• _TASK INSTRUCTIONS_:
Among the entries that follow, the required portion opens with the line containing "count (R5). -/" and closes with the line containing "abbrev nil : NodeIdx := 1023#10". Give that portion again exactly, and nothing else.

• _RECORDS FOR THE TASK_:
<<<<

-- ==== Sys2Proof/Config.lean ====
section
/-! DEFINITION. The constants of spec/00_scope.md rule R5, and the one free value of the model. -/

namespace Sys2Proof.Config

/-- EOF, the sentinel symbol (R5), as an index of FT and CT. -/
abbrev eof : Nat := 256

/-- EOF, the sentinel symbol (R5), as the 9-bit field of a node. -/
abbrev eofSym : Symbol := 256#9

/-- NAS, the "no symbol" marker of an internal node (R5). -/
abbrev nas : Symbol := 257#9

/-- NSYM, the number of slots of FT and of CT (R5). -/
abbrev nsym : Nat := 257

/-- COUNT_MAX, the largest count (R5). -/
abbrev countMax : Count := 0xFFFFFFFF#32

/-- NODE_CAP, the number of slots of NODE (R5). -/
abbrev nodeCap : Nat := 513

/-- NIL, the "no node" index (R5). -/
abbrev nil : NodeIdx := 1023#10

/-- MAXLEN, the upper bound on the length of a code (R5, R117). -/
abbrev maxLen : Nat := 256

/-- HDR_MAX, the length of the longest header in bytes (R5, R166). -/
abbrev hdrMax : Nat := 1544

/-- A FREE VALUE: the 70 bits of the NODE entry at an index that no BUILD_TREE has written since the
tree was last released. R34 calls them unspecified, 93_implementation_defined.md Y5 "any value".
No body: nothing can be proved of it. No state that meets `Safety.Consistent` reads it (log 7). -/
opaque unspecifiedNode : Nat → BitVec 70

end Sys2Proof.Config
end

>>>>

• _EXERCISE SOLUTION_:
/-- COUNT_MAX, the largest count (R5). -/
abbrev countMax : Count := 0xFFFFFFFF#32

/-- NODE_CAP, the number of slots of NODE (R5). -/
abbrev nodeCap : Nat := 513

/-- NIL, the "no node" index (R5). -/
abbrev nil : NodeIdx := 1023#10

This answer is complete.